In fact, most genes in the human genome are thought to be regulated by one or more miRNAs (Lewis et al. 2005), and each miRNA can regulate a larger number of target mRNAs (Fabian et al. 2010). Because of their ability to regulate gene expression, miRNAs has been shown to play important roles in many physiological and developmental processes, as well as human diseases (for review, see (Sayed & Abdellatif 2011)). In this review, I will discuss our current understanding on the regulation of growth by miRNAs, primarily focusing on two areas: the regulation by miRNAs of longitudinal bone growth and of overall body growth.
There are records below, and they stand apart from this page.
/-- A walk frees the head message of a queue that is not UNDEFINED (R145). -/
theorem headWalked (h : s.QueueLaw) (hd : s.device = .running) (hm : (s.queue q).head? = some m) :
    (s.walkHead q m).QueueLaw := by
  have hsame : (s.walkHead q m).queue q = _ := (s.walkHead_queue q q m).trans (if_pos rfl)
  have hother (x : QueueNo) (hx : x ≠ q) : (s.walkHead q m).queue x = s.queue x :=
    (s.walkHead_queue q x m).trans (if_neg hx)
  have hholdings : (s.walkHead q m).holdings = s.holdings := by rw [walkHead_frame]
  refine h.moved (by rw [walkHead_frame]; exact hd) (fun x => ?_) (fun x => ?_) (fun x hs => ?_) (fun x hs hc => ?_)
    (fun x hs => ?_) (by rw [walkHead_frame]) (fun r => ?_)
  · rw [walkHead_queue]
    split
    · next hx => rw [hx]; exact ⟨rfl, rfl, rfl⟩
    · exact ⟨rfl, rfl, rfl⟩
  · rw [takenFrom_holdings hholdings, ← h.outstanding, walkHead_queue]
    split
    · next hx => rw [hx]
    · rfl
  · have := h.occupancy x hs
    by_cases hx : x = q
    · subst hx
      rw [hsame]
      simp only [Queue.occupancy, Queue.queued, List.length_tail] at this ⊢
      omega
    · rwa [hother x hx]
  · by_cases hx : x = q
    · subst hx
      rw [hc] at hm
      cases hm
    · rw [hother x hx, hc]
  · rw [walkHead_queue]
    split
    · next hx => rw [hx]
    · exact le_rfl
  · rw [walkHead_noticeUnit]
    exact s.receives_afterCrossings q _ r

end QueueLaw

end State

end Sys2Proof.Machine
end

section
/-! Proofs/QueueSteps.lean: the laws of the queues under the queue commands and the ends of walks, and change by
change. -/

namespace Sys2Proof.Machine

/-- A claim cleared changes no count (R52). -/
theorem Queue.sameCounts_unclaimed (d : Queue) (p : Port) :
    d.SameCounts (if d.claimant = some p then { d with claimant := none } else d) := by
  split
  · next h =>
    refine ⟨rfl, rfl, rfl, rfl, fun _ hc => ?_, fun _ _ => rfl⟩
    rw [hc] at h
    cases h
  · exact .refl d

/-- A claim of an ACTIVE queue. -/
theorem Queue.sameCounts_claimed (d : Queue) (h : d.state = .active) (c : Option Port) :
    d.SameCounts { d with claimant := c } :=
  ⟨rfl, rfl, rfl, rfl, fun hs _ => (by cases h.symm.trans hs), fun hs _ => (by cases h.symm.trans hs)⟩

theorem Holding.source?_orphaned (q : QueueNo) (h : Holding) :
    (h.orphaned q).source? = if h.source? = some q then none else h.source? := by
  cases h with
  | taken m c f =>
    unfold orphaned
    dsimp only
    by_cases hf : f.source = some q
    · rw [if_pos hf, source?, source?, if_pos hf]
    · rw [if_neg hf, source?, if_neg hf]
  | _ => rfl

namespace State

variable {s t : State} {q : QueueNo} {p : Port} {i : SlotNo} {m : CellNo}

theorem QueueLaw.not_unready (h : s.QueueLaw) (hq : (s.queue q).state ≠ .undefined) : ¬ s.unready :=
  fun hu => hq (h.unready hu q)

theorem setQueue_sameCounts {d : Queue} (h : (s.queue q).SameCounts d) (x : QueueNo) :
    (s.queue x).SameCounts ((s.setQueue q d).queue x) := by
  by_cases hx : x = q
  · rw [hx, setQueue_queue_same]
    exact h
  · rw [setQueue_queue_other _ _ _ _ hx]
    exact .refl _

/-- A walk job appended stands beside the others. -/
theorem walkJobs_appendJob {j : Job} (h : t.jobs = s.jobs ++ [j]) (hj : j.queue?.isSome = true) :
    t.walkJobs = s.walkJobs ++ [j] := by
  rw [walkJobs_append h]
  exact congrArg (s.walkJobs ++ ·) (List.filter_cons_of_pos hj)

namespace QueueLaw

/-- DEFINE QUEUE makes an UNDEFINED descriptor ACTIVE, with settings in their ranges (R151). -/
theorem defined (h : s.QueueLaw) (hd : s.device = .running) (hu : (s.queue q).state = .undefined) {x : QueueSettings}
    (hx : x.accepted q = true) : (defineQueueEffect q x s).QueueLaw := by
  have hcleared := h.undefined q hu
  have hsame : (defineQueueEffect q x s).queue q = _ := setQueue_queue_same s q _
  have hpurge := (h.ok q).purgeJob
  have hdelete := (h.ok q).deleteJob
  have hout := h.outstanding q
  rw [hu] at hpurge hdelete
  refine h.written (not_unready_of_running hd) rfl ?_ (fun y hy => setQueue_queue_other _ _ _ _ hy) (fun _ _ => rfl)
    (fun _ _ => Iff.rfl) h.nodup (fun _ _ hn _ => hn) (fun _ _ _ _ _ hev => ?_)
  · refine ⟨?_, fun _ => ?_, fun _ => ?_, fun hs => ?_, fun hs => ?_, ?_, ?_⟩
    · rw [hsame]
      exact hout
    · rw [hsame, hcleared]
      exact Nat.zero_le _
    · rw [hsame]
      exact hx
    · rw [hsame] at hs
      cases hs
    · rw [hsame] at hs
      cases hs
    · rw [hsame]
      exact (iff_of_false (by simp) (by decide)).trans hpurge
    · rw [hsame]
      exact (iff_of_false (by simp) (by decide)).trans hdelete
  · rw [Queue.evaluated, hu] at hev
    cases hev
Longitudinal Bone Growth: Endochondral Ossification

Longitudinal bone growth represents an important component of overall body growth in mammals. During embryonic development, bone formation begins with the condensation of mesenchymal stem cells. In a few places of our body, such as in the skull, mesenchymal condensations differentiate directly into bone-forming osteoblasts. These osteoblasts form bones by laying down bone matrix, mostly composed of type I collagen, and this process is called intramembranous bone formation. However, in most other condensations, bones are formed by a different process known as endochondral ossification (for review, see (Kronenberg 2003)). In this process, mesenchymal stem cells first differentiate into type II collagen-producing chondrocytes, forming a cartilage mold. This cartilage mold gradually expands due to chondrocyte proliferation. Then in the center of the cartilage, cells stop dividing and start enlarging to become type X collagen-producing hypertrophic chondrocytes. These hypertrophic chondrocytes drive cartilage matrix mineralization and eventually undergo apoptosis, leaving a scaffold of cartilage matrix for invasion of osteoblasts to lay down bone matrix in the center of the cartilage, known as the primary ossification center. This process of chondrocyte proliferation, followed by hypertrophy and osteoblast invasion lead to the formation and lengthening of long bones, which significantly contribute to the overall increase in body size and length.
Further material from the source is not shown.